Supplied material:
/-! ### Step boundaries (R42, R257) -/

/-- The queued commit is checked again with its own copy, and applied or refused. -/
def State.boundaryCommit (s : State) : State :=
  match s.dict.queued with
  | none => s
  | some q =>
    match ({ st := s, staged := q.copy, sid := q.sid, self := false } : Cfg).outcome with
    | (_, _, some cl) => s.applySet false q.copy cl
    | (st, rule, none) => ({ s with dict := { s.dict with queued := none } } : State).commitEnds st rule

/-- May the boundary be taken: every spilled reduction with its last contribution has returned, and no spare change is under
way (R195, R305)? (DEDUCED, notes/assumptions/21.md). -/
def State.boundaryReady (s : State) : Bool :=
  s.boundaryDue && !s.bundleChange && s.felt.spilled.all fun e => !e.2.full

/-- Actions 4 and 5: the scheduler pauses or goes on. -/
def State.boundaryPause (s : State) : State :=
  if s.ledger.sched = .pausing || s.ledger.faultPause then
    ({ s with ledger := { s.ledger with faultPause := false } } : State).pauseNow
  else s

/-- A step boundary. (DEDUCED, notes/assumptions/21.md). -/
def stepBoundary (s : State) : State :=
  if !s.boundaryReady then s
  else
    let s := (s.closure).boundaryCommit
    let s : State := { s with det := { s.det with step := s.det.step + 1 } }
    let s := s.floorBoundary
    let s : State := { s with ledger := { s.ledger with ends := s.ledger.ends.drop 1 } }
    ((s.boundaryPause).idleActions).refuseCoops

/-! ### Writes to RW objects that request a function (R50) -/

/-- The function an RW object enables. -/
def funcOf (key : Nat) : Option Func :=
  if key = Obj.tieringEnable then some .tiering
  else if key = Obj.scrubEnable then some .scrub
  else if key = Obj.tier2Enable0 then some (.tier2 0)
  else if key = Obj.tier2Enable1 then some (.tier2 1)
  else if Obj.peerPortEnable ≤ key && key < Obj.peerPortEnable + 18 then some (.peer (key - Obj.peerPortEnable))
  else none

/-- An enable or disable request: CONFLICT where it needs a resource that another function owns (R47), and otherwise the answer of
R50; an accepted value is in force at once. (DEDUCED, notes/assumptions/12.md). -/
def State.funcWrite (s : State) (f : Func) (key : Nat) (on : Bool) : State × Nat :=
  let v := natLE 1 (bit01 on)
  match ({ st := s, staged := [(key, v)], sid := 1, self := true } : Cfg).claims with
  | none => (s.bump Obj.claimConflicts 1, dConflict)
  | some cl =>
    match s.requestFunc f on with
    | (t, st) =>
      if st = dBusy then (t, st)
      else (({ t with dict := { t.dict with claims := cl } } : State).setValue key v, st)

/-- A write to `LedgerEnable`: ON is not taken during an update (R438), and R244 and R265 decide the rest.
(DEDUCED, notes/assumptions/12.md). -/
def State.ledgerWrite (s : State) (on : Bool) : State × Nat :=
  if on then (if s.fw.upd != .idle then (s, dBusy) else s.ledgerStart) else (s.ledgerStop, dOk)

/-! ### Counter clears -/

/-- `BwCounterClear`: the event counters, and every `BwBytes` with its half and WRAP. -/
def State.clearBw (s : State) : State :=
  let t := (s.clearCounters 0x320003 0x320004).clearCounters 0x324001 0x324706
  { t with bw := { t.bw with half := [], wrapped := [] } }

/-- The counters a clear object sets to 0. (DEDUCED, notes/assumptions/72.md). -/
def State.clearFor (s : State) (key : Nat) : State :=
  if key = Obj.matrixCounterClear then
    ((s.clearCounters 0x200004 0x200007).clearCounters 0x201001 0x201040).clearCounters 0x201101 0x201106
  else if key = Obj.formatCounterClear then s.clearCounters 0x210009 0x21000D
  else if key = Obj.execCounterClear then s.clearCounters 0x220005 0x220008
  else if key = Obj.orderCounterClear then s.clearCounters 0x230003 0x230006
  else if key = Obj.feltCounterClear then s.clearCounters 0x30000C 0x300018
  else if key = Obj.tierCounterClear then s.clearCounters 0x310018 0x310020
  else if key = Obj.bwCounterClear then s.clearBw
  else if key = Obj.schedCounterClear then (s.clearCounters 0x330016 0x33001C).clearCounters 0x33001E 0x33001E
  else if key = Obj.integrityCounterClear then (s.clearCounters 0x400005 0x400011).clearCounters 0x400014 0x400015
  else if key = Obj.powerCounterClear then s.clearCounters 0x50001C 0x50001E
  else if key = Obj.thermalCounterClear then s.clearCounters 0x510007 0x510009
  else if key = Obj.interfaceCounterClear then
    (((s.clearCounters 0x700006 0x700006).clearCounters 0x710009 0x710009).clearCounters 0x720004 0x720007).clearCounters
      0x720009 0x720009
  else if key = Obj.boardCounterClear then s.clearCounters 0x900010 0x900011
  else s

/-- The objects that clear counters. (DEDUCED, notes/assumptions/72.md). -/
def clearObjects : List Nat :=
  [Obj.matrixCounterClear, Obj.formatCounterClear, Obj.execCounterClear, Obj.orderCounterClear, Obj.feltCounterClear,
   Obj.tierCounterClear, Obj.bwCounterClear, Obj.schedCounterClear, Obj.integrityCounterClear, Obj.powerCounterClear,
   Obj.thermalCounterClear, Obj.interfaceCounterClear, Obj.boardCounterClear]

/-! ### Triggers (WO objects) -/

/-- `FeltFlush` (R196): 1 CLEAN, 2 INVALIDATE. (DEDUCED, notes/assumptions/11.md). -/
def State.startFlush (s : State) (v : Nat) : State × Nat :=
  if s.flushable then ({ s with felt := { s.felt with flush := v } }, dOk) else (s, dBusy)

/-- `ResumeApply` (R283). -/
def State.applyResume (s : State) (r : Bytes) : State × Nat :=
  if !s.computeIdle then (s, dBusy)
  else match s.resumeWith r with
    | (t, true) => (t, dOk)
    | (t, false) => (t, dDenied)

/-- A trigger with a value within its range: status. -/
def State.trigger (s : State) (sid key : Nat) (v : Bytes) : State × Nat :=
  let n := leNat v
  if key = Obj.leaseRequest then (if n = 1 then s.takeLease sid else s.giveLease sid)
  else if key = Obj.leaseBreak then s.breakLease sid
  else if key = Obj.lockResponse then s.tryResponse sid v
  else if key = Obj.lockPassword then s.tryPassword sid v
  else if key = Obj.lockClose then s.shutLock sid
  else if key = Obj.stageDiscard then (s.discardStage, dOk)
  else if key = Obj.settingsSave then (s.saveSettings, dOk)
  else if key = Obj.feltFlush then s.startFlush n
  else if key = Obj.schedPause then (s.pauseRequest, dOk)
  else if key = Obj.schedResume then s.resumeRequest
  else if key = Obj.resumeApply then s.applyResume v
  else if key = Obj.thermalAccept then (s.acceptThermal, dOk)
  else if key = Obj.moduleStateRequest then s.requestState n
  else if key = Obj.computeReset then s.requestComputeReset
  else if key = Obj.fullReset then (s.fullReset, dOk)
  else if key = Obj.updateBegin then s.beginUpdate n
  else if key = Obj.updateData then s.updateBytes v
  else if key = Obj.updateVerify then s.verifyUpdate
  else if key = Obj.updateCommit then s.commitUpdate (n == 2)
  else if key = Obj.updateAbort then s.stopUpdate
  else if key = Obj.updateConfirm then s.confirmAll
  else if clearObjects.contains key then (s.clearFor key, dOk)
  else (s, dOk)
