-- ==== Sys2Proof/Machine/ExecDict.lean ====
section
/-! DEFINITION. The meanings of the commands of sessions, the lock, commits and functions (ch. 2): one definition for each command, over the shared
operations of its chapter. -/

set_option Elab.async false

namespace Sys2Proof.Machine

open Sys2Proof

/-- DICT_READ (R26). -/
def execDictRead (sid : Nat) (index : Nat) (sub : Nat) (offset : Nat) (s : State) : Out :=
  .next (dictRead sid index sub offset s)

/-- DICT_WRITE (R28). -/
def execDictWrite (sid : Nat) (index : Nat) (sub : Nat) (offset : Nat) (more : Bool) (data : Bytes) (s : State) : Out :=
  .next (dictWrite sid index sub offset more data s)

/-- DICT_READ_STAGED (R29). -/
def execDictReadStaged (sid : Nat) (index : Nat) (sub : Nat) (offset : Nat) (s : State) : Out :=
  .next (dictReadStaged sid index sub offset s)

/-- LEASE_REQUEST_ACQUIRE (R35). -/
def execLeaseRequestAcquire (sid : Nat) (s : State) : Out := .next (s.dictPutNum sid Obj.leaseRequest 1 1)

/-- LEASE_REQUEST_RELEASE (R35). -/
def execLeaseRequestRelease (sid : Nat) (s : State) : Out := .next (s.dictPutNum sid Obj.leaseRequest 1 0)

/-- LEASE_BREAK (R35). -/
def execLeaseBreak (sid : Nat) (s : State) : Out := .next (s.dictPutNum sid Obj.leaseBreak 1 1)

/-- LEASE_EXPIRED (R35). -/
def execLeaseExpired (s : State) : Out := .next (leaseExpired s)

/-- SESSION_IDLE_TIMEOUT (R35). -/
def execSessionIdleTimeout (sid : Nat) (s : State) : Out := .next (sessionIdleTimeout sid s)

/-- LOCK_PASSWORD (R37). -/
def execLockPassword (sid : Nat) (password : Bytes) (s : State) : Out := .next (s.dictPut sid Obj.lockPassword password)

/-- LOCK_RESPONSE (R39). -/
def execLockResponse (sid : Nat) (sig : Bytes) (s : State) : Out := .next (s.dictPut sid Obj.lockResponse sig)

/-- LOCK_NONCE (R39). -/
def execLockNonce (sid : Nat) (s : State) : Out := .next (lockNonce sid s)

/-- LOCK_CLOSE (R37). -/
def execLockClose (sid : Nat) (s : State) : Out := .next (s.dictPutNum sid Obj.lockClose 1 1)

/-- LOCK_OPEN_TIME_EXPIRY (R37). -/
def execLockOpenTimeExpiry (s : State) : Out := .next (lockOpenTimeExpiry s)

/-- LOCK_BLOCK_EXPIRY (R37). -/
def execLockBlockExpiry (s : State) : Out := .next (lockBlockExpiry s)

/-- COMMIT (R41). -/
def execCommit (sid : Nat) (s : State) : Out := .next (s.dictPutNum sid Obj.commit 1 1)

/-- STAGE_DISCARD (R40). -/
def execStageDiscard (sid : Nat) (s : State) : Out := .next (s.dictPutNum sid Obj.stageDiscard 1 1)

/-- SETTINGS_SAVE (R439). -/
def execSettingsSave (sid : Nat) (s : State) : Out := .next (s.dictPutNum sid Obj.settingsSave 1 1)

/-- COMMIT_WAIT_EXPIRY (R43). -/
def execCommitWaitExpiry (s : State) : Out := .next (commitWaitExpiry s)

/-- STEP_BOUNDARY (R257). -/
def execStepBoundary (s : State) : Out := .next (stepBoundary s)

/-- TIERING_ENABLE (R225). -/
def execTieringEnable (sid : Nat) (s : State) : Out := .next (s.dictPutNum sid Obj.tieringEnable 1 1)

/-- TIERING_DISABLE (R225). -/
def execTieringDisable (sid : Nat) (s : State) : Out := .next (s.dictPutNum sid Obj.tieringEnable 1 0)

/-- SCRUB_ENABLE (R298). -/
def execScrubEnable (sid : Nat) (s : State) : Out := .next (s.dictPutNum sid Obj.scrubEnable 1 1)

/-- SCRUB_DISABLE (R298). -/
def execScrubDisable (sid : Nat) (s : State) : Out := .next (s.dictPutNum sid Obj.scrubEnable 1 0)

/-- TIER2_ENABLE (R406). -/
def execTier2Enable (sid : Nat) (port : Nat) (s : State) : Out := .next (s.dictPutNum sid (portKey Obj.tier2Enable0 2 port) 1 1)

/-- TIER2_DISABLE (R406). -/
def execTier2Disable (sid : Nat) (port : Nat) (s : State) : Out := .next (s.dictPutNum sid (portKey Obj.tier2Enable0 2 port) 1 0)

/-- PEER_PORT_ENABLE (R412). -/
def execPeerPortEnable (sid : Nat) (port : Nat) (s : State) : Out := .next (s.dictPutNum sid (portKey Obj.peerPortEnable 18 port) 1 1)

/-- PEER_PORT_DISABLE (R412). -/
def execPeerPortDisable (sid : Nat) (port : Nat) (s : State) : Out := .next (s.dictPutNum sid (portKey Obj.peerPortEnable 18 port) 1 0)

/-- ENABLE_SEQUENCE_COMPLETE (R51). -/
def execEnableSequenceComplete (fn : Func) (ok : Bool) (s : State) : Out := .next (enableSequenceComplete fn ok s).afterFault

/-- SHUTDOWN_COMPLETE (R51). -/
def execShutdownComplete (fn : Func) (s : State) : Out := .next (shutdownComplete fn s)

/-- DOMAIN_GATE_STEP_GRANT (R323). -/
def execDomainGateStepGrant (domain offset amps : Nat) (s : State) : Out :=
  .next (domainGateStepGrant domain offset amps s)

/-- DOMAIN_ENABLE_FAILED (R324). -/
def execDomainEnableFailed (domain : Nat) (s : State) : Out := .next (domainEnableFailed domain s).afterFault

end Sys2Proof.Machine
end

Work instruction: Among the lines of the data, which ones contain the word "settingsSave"? Show them.

Reply:
  else if key = Obj.settingsSave then (s.saveSettings, dOk)
def execSettingsSave (sid : Nat) (s : State) : Out := .next (s.dictPutNum sid Obj.settingsSave 1 1)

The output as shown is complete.